Using the records below, quote only the span that opens with the line containing "s.cool := rfl" and closes with the line containing "s.tiles := rfl", exactly and inclusively.

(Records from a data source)
##############################

@[simp] theorem State.setEcc_pending (s : State) (a : Nat) (e : List (Nat × Nat)) : (s.setEcc a e).pending = s.pending := rfl
@[simp] theorem State.setEcc_out (s : State) (a : Nat) (e : List (Nat × Nat)) : (s.setEcc a e).out = s.out := rfl
@[simp] theorem State.setEcc_freeCtr (s : State) (a : Nat) (e : List (Nat × Nat)) : (s.setEcc a e).freeCtr = s.freeCtr := rfl
@[simp] theorem State.setEcc_timeNs (s : State) (a : Nat) (e : List (Nat × Nat)) : (s.setEcc a e).timeNs = s.timeNs := rfl
@[simp] theorem State.setEcc_variant (s : State) (a : Nat) (e : List (Nat × Nat)) : (s.setEcc a e).variant = s.variant := rfl
@[simp] theorem State.setEcc_fusesOk (s : State) (a : Nat) (e : List (Nat × Nat)) : (s.setEcc a e).fusesOk = s.fusesOk := rfl
@[simp] theorem State.setEcc_dict (s : State) (a : Nat) (e : List (Nat × Nat)) : (s.setEcc a e).dict = s.dict := rfl
@[simp] theorem State.setEcc_blocks (s : State) (a : Nat) (e : List (Nat × Nat)) : (s.setEcc a e).blocks = s.blocks := rfl
@[simp] theorem State.setEcc_sup (s : State) (a : Nat) (e : List (Nat × Nat)) : (s.setEcc a e).sup = s.sup := rfl
@[simp] theorem State.setEcc_ucbs (s : State) (a : Nat) (e : List (Nat × Nat)) : (s.setEcc a e).ucbs = s.ucbs := rfl
@[simp] theorem State.setEcc_oap (s : State) (a : Nat) (e : List (Nat × Nat)) : (s.setEcc a e).oap = s.oap := rfl
@[simp] theorem State.setEcc_agg (s : State) (a : Nat) (e : List (Nat × Nat)) : (s.setEcc a e).agg = s.agg := rfl
@[simp] theorem State.setEcc_safety (s : State) (a : Nat) (e : List (Nat × Nat)) : (s.setEcc a e).safety = s.safety := rfl
@[simp] theorem State.setEcc_cool (s : State) (a : Nat) (e : List (Nat × Nat)) : (s.setEcc a e).cool = s.cool := rfl
@[simp] theorem State.setEcc_host (s : State) (a : Nat) (e : List (Nat × Nat)) : (s.setEcc a e).host = s.host := rfl
@[simp] theorem State.setEcc_seqs (s : State) (a : Nat) (e : List (Nat × Nat)) : (s.setEcc a e).seqs = s.seqs := rfl
@[simp] theorem State.setEcc_nextOp (s : State) (a : Nat) (e : List (Nat × Nat)) : (s.setEcc a e).nextOp = s.nextOp := rfl
@[simp] theorem State.setEcc_str (s : State) (a : Nat) (e : List (Nat × Nat)) : (s.setEcc a e).str = s.str := rfl
@[simp] theorem State.setEcc_net (s : State) (a : Nat) (e : List (Nat × Nat)) : (s.setEcc a e).net = s.net := rfl
@[simp] theorem State.setEcc_tiles (s : State) (a : Nat) (e : List (Nat × Nat)) : (s.setEcc a e).tiles = s.tiles := rfl
@[simp] theorem State.setEcc_ep (s : State) (a : Nat) (e : List (Nat × Nat)) : (s.setEcc a e).ep = s.ep := rfl
@[simp] theorem State.setEcc_tab (s : State) (a : Nat) (e : List (Nat × Nat)) : (s.setEcc a e).tab = s.tab := rfl
@[simp] theorem State.setEcc_cat (s : State) (a : Nat) (e : List (Nat × Nat)) : (s.setEcc a e).cat = s.cat := rfl
@[simp] theorem State.setEcc_drbg (s : State) (a : Nat) (e : List (Nat × Nat)) : (s.setEcc a e).drbg = s.drbg := rfl
@[simp] theorem State.setEcc_ev (s : State) (a : Nat) (e : List (Nat × Nat)) : (s.setEcc a e).ev = s.ev := rfl
@[simp] theorem State.setEcc_fab (s : State) (a : Nat) (e : List (Nat × Nat)) : (s.setEcc a e).fab = s.fab := rfl
@[simp] theorem State.setEcc_link (s : State) (a : Nat) (e : List (Nat × Nat)) : (s.setEcc a e).link = s.link := rfl
@[simp] theorem State.setEcc_mem_cells (s : State) (a : Nat) (e : List (Nat × Nat)) : (s.setEcc a e).mem.cells = s.mem.cells := rfl
@[simp] theorem State.setEcc_mem_poison (s : State) (a : Nat) (e : List (Nat × Nat)) : (s.setEcc a e).mem.poison = s.mem.poison := rfl
@[simp] theorem State.setEcc_mem_lpMib (s : State) (a : Nat) (e : List (Nat × Nat)) : (s.setEcc a e).mem.lpMib = s.mem.lpMib := rfl
@[simp] theorem State.setEcc_mem_lpRate (s : State) (a : Nat) (e : List (Nat × Nat)) : (s.setEcc a e).mem.lpRate = s.mem.lpRate := rfl
@[simp] theorem State.setEcc_mem_lpFail (s : State) (a : Nat) (e : List (Nat × Nat)) : (s.setEcc a e).mem.lpFail = s.mem.lpFail := rfl
@[simp] theorem State.setEcc_mem_hbFail (s : State) (a : Nat) (e : List (Nat × Nat)) : (s.setEcc a e).mem.hbFail = s.mem.hbFail := rfl
@[simp] theorem State.setEcc_mem_hbRepairs (s : State) (a : Nat) (e : List (Nat × Nat)) : (s.setEcc a e).mem.hbRepairs = s.mem.hbRepairs := rfl
@[simp] theorem State.setEcc_mem_hbmLinear (s : State) (a : Nat) (e : List (Nat × Nat)) : (s.setEcc a e).mem.hbmLinear = s.mem.hbmLinear := rfl
@[simp] theorem State.setEcc_mem_lpLinear (s : State) (a : Nat) (e : List (Nat × Nat)) : (s.setEcc a e).mem.lpLinear = s.mem.lpLinear := rfl
@[simp] theorem State.setEcc_mem_lpFallback (s : State) (a : Nat) (e : List (Nat × Nat)) : (s.setEcc a e).mem.lpFallback = s.mem.lpFallback := rfl
@[simp] theorem State.setEcc_mem_inlineEcc (s : State) (a : Nat) (e : List (Nat × Nat)) : (s.setEcc a e).mem.inlineEcc = s.mem.inlineEcc := rfl
@[simp] theorem State.setEcc_mem_apt (s : State) (a : Nat) (e : List (Nat × Nat)) : (s.setEcc a e).mem.apt = s.mem.apt := rfl
@[simp] theorem State.setEcc_mem_aptCtl (s : State) (a : Nat) (e : List (Nat × Nat)) : (s.setEcc a e).mem.aptCtl = s.mem.aptCtl := rfl
@[simp] theorem State.setEcc_mem_scrubPos (s : State) (a : Nat) (e : List (Nat × Nat)) : (s.setEcc a e).mem.scrubPos = s.mem.scrubPos := rfl
@[simp] theorem State.setEcc_mem_logLostRaised (s : State) (a : Nat) (e : List (Nat × Nat)) : (s.setEcc a e).mem.logLostRaised = s.mem.logLostRaised := rfl
@[simp] theorem State.setEcc_mem_fabricWin (s : State) (a : Nat) (e : List (Nat × Nat)) : (s.setEcc a e).mem.fabricWin = s.mem.fabricWin := rfl
@[simp] theorem State.setEcc_mem_redirect (s : State) (a : Nat) (e : List (Nat × Nat)) : (s.setEcc a e).mem.redirect = s.mem.redirect := rfl
@[simp] theorem State.setEcc_mem_remoteRsv (s : State) (a : Nat) (e : List (Nat × Nat)) : (s.setEcc a e).mem.remoteRsv = s.mem.remoteRsv := rfl
@[simp] theorem State.setEcc_captured (s : State) (a : Nat) (e : List (Nat × Nat)) : (s.setEcc a e).captured = s.captured := rfl
@[simp] theorem State.setEcc_mem_lpRateMts (s : State) (a : Nat) (e : List (Nat × Nat)) : (s.setEcc a e).mem.lpRateMts = s.mem.lpRateMts := rfl
@[simp] theorem State.setEcc_mem_lpHold (s : State) (a : Nat) (e : List (Nat × Nat)) : (s.setEcc a e).mem.lpHold = s.mem.lpHold := rfl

##############################

» WORKED SOLUTION:
@[simp] theorem State.setEcc_cool (s : State) (a : Nat) (e : List (Nat × Nat)) : (s.setEcc a e).cool = s.cool := rfl
@[simp] theorem State.setEcc_host (s : State) (a : Nat) (e : List (Nat × Nat)) : (s.setEcc a e).host = s.host := rfl
@[simp] theorem State.setEcc_seqs (s : State) (a : Nat) (e : List (Nat × Nat)) : (s.setEcc a e).seqs = s.seqs := rfl
@[simp] theorem State.setEcc_nextOp (s : State) (a : Nat) (e : List (Nat × Nat)) : (s.setEcc a e).nextOp = s.nextOp := rfl
@[simp] theorem State.setEcc_str (s : State) (a : Nat) (e : List (Nat × Nat)) : (s.setEcc a e).str = s.str := rfl
@[simp] theorem State.setEcc_net (s : State) (a : Nat) (e : List (Nat × Nat)) : (s.setEcc a e).net = s.net := rfl
@[simp] theorem State.setEcc_tiles (s : State) (a : Nat) (e : List (Nat × Nat)) : (s.setEcc a e).tiles = s.tiles := rfl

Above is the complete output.